Reproduce word for word the lines between those holding "let second := numAt bytes 9" and "(transportOf first).map .transport", inclusive, and nothing else from the data below.

■ MATERIAL PROVIDED ■
»»
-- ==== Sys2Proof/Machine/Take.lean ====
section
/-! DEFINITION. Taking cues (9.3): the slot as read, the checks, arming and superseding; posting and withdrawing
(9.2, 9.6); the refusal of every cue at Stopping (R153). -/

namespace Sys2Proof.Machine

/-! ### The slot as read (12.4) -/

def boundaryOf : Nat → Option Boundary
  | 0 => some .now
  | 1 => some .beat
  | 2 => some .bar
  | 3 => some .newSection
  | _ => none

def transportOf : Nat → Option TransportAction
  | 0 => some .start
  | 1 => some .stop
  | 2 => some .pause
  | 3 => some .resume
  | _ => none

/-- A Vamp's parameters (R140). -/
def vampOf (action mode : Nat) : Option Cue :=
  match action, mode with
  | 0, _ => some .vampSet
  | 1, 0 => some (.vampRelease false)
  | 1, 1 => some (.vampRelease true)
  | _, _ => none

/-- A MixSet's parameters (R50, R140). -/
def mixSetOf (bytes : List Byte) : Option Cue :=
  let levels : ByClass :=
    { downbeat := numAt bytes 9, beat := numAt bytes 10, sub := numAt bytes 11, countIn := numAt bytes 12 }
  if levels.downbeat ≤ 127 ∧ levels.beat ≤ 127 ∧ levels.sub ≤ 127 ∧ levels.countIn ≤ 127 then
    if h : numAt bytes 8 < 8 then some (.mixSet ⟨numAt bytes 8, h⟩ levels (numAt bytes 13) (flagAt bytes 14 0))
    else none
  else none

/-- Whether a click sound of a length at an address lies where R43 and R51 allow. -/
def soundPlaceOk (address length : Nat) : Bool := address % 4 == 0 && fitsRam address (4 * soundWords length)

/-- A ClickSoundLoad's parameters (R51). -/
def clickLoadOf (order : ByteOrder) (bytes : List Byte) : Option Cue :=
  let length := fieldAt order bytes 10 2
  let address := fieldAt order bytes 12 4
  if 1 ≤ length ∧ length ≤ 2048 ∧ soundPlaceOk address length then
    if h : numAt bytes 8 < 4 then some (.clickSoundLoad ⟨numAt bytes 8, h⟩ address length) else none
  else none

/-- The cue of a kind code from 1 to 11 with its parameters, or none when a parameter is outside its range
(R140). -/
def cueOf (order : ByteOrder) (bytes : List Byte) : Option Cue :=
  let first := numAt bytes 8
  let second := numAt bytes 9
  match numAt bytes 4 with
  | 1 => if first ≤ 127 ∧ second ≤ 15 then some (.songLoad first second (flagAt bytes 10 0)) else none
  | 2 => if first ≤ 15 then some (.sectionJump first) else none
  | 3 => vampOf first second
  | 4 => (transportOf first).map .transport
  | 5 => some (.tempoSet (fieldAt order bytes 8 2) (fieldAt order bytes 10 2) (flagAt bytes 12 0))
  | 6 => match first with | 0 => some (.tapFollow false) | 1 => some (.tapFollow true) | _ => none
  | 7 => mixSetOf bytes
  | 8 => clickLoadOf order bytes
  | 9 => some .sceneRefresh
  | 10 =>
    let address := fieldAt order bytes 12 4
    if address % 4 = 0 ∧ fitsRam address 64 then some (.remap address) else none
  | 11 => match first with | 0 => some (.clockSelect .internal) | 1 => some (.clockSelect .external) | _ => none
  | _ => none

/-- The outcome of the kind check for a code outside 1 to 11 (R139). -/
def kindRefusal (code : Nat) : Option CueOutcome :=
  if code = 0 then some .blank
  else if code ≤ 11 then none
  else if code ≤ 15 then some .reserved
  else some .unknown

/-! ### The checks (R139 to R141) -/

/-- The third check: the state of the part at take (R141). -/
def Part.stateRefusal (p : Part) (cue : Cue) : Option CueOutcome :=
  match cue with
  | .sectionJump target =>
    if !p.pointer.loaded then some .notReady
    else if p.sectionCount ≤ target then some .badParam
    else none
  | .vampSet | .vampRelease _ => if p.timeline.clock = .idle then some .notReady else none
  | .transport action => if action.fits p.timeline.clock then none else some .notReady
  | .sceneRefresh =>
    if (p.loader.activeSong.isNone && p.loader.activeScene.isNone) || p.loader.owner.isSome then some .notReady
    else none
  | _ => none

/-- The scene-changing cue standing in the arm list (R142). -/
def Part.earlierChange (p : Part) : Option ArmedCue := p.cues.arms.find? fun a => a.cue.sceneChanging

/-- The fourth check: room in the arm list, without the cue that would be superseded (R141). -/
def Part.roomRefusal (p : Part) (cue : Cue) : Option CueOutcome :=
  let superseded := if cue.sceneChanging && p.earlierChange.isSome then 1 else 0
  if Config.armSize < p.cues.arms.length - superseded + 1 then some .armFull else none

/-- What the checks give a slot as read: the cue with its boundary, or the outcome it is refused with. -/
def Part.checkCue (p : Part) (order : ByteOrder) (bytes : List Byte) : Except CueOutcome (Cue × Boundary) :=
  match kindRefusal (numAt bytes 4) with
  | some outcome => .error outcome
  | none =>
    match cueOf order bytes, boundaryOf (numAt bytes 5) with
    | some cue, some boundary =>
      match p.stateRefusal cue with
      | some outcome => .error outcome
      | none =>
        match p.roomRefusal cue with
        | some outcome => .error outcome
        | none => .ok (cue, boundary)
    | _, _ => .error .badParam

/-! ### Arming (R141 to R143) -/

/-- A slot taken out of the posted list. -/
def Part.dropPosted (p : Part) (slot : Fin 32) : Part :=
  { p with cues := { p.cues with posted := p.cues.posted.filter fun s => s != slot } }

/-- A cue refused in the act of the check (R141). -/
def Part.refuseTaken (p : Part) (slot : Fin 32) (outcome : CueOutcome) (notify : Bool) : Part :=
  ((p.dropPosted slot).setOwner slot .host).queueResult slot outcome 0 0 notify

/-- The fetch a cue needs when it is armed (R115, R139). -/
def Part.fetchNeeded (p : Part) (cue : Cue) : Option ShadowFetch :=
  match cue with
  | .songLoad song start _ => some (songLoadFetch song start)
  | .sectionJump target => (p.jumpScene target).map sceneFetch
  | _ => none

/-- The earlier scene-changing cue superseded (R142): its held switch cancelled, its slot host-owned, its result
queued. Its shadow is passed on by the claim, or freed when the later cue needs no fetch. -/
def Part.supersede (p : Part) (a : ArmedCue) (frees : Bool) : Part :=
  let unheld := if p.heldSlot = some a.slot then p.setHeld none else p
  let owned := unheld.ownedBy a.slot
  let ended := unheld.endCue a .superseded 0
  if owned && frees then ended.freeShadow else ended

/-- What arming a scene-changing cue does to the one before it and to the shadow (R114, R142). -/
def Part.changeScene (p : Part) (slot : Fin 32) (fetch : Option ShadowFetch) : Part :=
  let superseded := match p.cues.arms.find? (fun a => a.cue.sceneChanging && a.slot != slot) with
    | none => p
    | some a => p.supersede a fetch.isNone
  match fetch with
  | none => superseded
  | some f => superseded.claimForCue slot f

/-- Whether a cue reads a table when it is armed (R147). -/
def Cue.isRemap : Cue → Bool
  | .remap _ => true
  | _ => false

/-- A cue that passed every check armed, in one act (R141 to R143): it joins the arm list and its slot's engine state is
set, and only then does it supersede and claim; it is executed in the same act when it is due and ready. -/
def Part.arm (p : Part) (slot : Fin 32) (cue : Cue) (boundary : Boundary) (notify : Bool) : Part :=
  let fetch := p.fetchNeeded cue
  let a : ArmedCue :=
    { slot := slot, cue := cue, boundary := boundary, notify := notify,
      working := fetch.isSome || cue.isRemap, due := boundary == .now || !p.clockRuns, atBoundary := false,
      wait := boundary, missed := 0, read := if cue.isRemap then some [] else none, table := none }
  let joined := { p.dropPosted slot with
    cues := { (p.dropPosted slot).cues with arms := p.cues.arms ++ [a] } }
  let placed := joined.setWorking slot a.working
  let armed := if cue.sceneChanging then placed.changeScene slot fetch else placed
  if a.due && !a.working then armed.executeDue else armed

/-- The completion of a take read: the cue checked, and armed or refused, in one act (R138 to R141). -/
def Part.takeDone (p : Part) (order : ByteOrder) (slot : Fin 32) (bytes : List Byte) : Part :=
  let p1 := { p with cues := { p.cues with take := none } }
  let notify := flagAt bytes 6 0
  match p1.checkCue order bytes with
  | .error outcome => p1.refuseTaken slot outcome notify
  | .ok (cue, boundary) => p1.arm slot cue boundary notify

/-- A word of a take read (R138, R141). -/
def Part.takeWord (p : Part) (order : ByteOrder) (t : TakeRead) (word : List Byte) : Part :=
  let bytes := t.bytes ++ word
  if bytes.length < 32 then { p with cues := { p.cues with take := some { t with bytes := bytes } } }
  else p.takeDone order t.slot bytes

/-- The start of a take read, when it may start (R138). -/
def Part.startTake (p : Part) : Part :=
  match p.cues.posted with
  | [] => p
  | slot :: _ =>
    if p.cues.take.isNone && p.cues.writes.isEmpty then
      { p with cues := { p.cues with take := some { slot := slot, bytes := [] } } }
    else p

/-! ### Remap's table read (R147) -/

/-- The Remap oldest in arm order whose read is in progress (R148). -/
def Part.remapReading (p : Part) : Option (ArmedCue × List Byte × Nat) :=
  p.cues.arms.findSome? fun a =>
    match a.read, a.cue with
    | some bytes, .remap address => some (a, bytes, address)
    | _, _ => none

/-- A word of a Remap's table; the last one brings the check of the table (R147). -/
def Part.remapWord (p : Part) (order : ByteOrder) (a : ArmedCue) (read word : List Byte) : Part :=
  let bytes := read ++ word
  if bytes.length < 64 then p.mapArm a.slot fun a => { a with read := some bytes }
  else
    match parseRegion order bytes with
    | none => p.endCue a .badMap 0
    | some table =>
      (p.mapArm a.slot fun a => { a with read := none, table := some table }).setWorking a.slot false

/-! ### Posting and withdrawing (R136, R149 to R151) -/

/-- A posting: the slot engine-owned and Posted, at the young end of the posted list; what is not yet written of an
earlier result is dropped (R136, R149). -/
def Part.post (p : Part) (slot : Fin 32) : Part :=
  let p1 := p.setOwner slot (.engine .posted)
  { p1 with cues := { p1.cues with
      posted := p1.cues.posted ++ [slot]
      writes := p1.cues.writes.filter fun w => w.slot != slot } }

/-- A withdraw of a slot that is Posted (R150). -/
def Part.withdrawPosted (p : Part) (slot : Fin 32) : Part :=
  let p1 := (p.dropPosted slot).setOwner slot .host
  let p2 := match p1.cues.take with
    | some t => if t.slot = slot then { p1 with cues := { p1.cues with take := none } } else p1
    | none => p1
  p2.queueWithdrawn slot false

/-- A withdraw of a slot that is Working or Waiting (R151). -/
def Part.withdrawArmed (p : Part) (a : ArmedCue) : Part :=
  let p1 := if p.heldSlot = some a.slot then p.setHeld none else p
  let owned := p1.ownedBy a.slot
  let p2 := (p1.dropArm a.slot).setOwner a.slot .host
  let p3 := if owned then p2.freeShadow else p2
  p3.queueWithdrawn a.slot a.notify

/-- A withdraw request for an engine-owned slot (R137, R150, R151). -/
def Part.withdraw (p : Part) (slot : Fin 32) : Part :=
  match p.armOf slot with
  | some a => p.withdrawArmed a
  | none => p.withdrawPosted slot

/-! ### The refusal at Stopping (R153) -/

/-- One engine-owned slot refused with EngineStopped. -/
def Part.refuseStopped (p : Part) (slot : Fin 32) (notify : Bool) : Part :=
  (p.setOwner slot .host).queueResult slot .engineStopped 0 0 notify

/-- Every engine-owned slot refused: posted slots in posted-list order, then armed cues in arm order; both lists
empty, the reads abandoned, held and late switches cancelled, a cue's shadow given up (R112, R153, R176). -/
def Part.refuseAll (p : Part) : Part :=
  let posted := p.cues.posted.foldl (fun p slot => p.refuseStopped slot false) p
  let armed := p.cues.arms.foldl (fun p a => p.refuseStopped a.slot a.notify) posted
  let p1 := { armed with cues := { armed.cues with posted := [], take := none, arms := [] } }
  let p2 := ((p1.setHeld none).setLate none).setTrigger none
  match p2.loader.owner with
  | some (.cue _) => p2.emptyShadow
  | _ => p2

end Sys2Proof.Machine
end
««
■ EXERCISE ANSWER ■
  let second := numAt bytes 9
  match numAt bytes 4 with
  | 1 => if first ≤ 127 ∧ second ≤ 15 then some (.songLoad first second (flagAt bytes 10 0)) else none
  | 2 => if first ≤ 15 then some (.sectionJump first) else none
  | 3 => vampOf first second
  | 4 => (transportOf first).map .transport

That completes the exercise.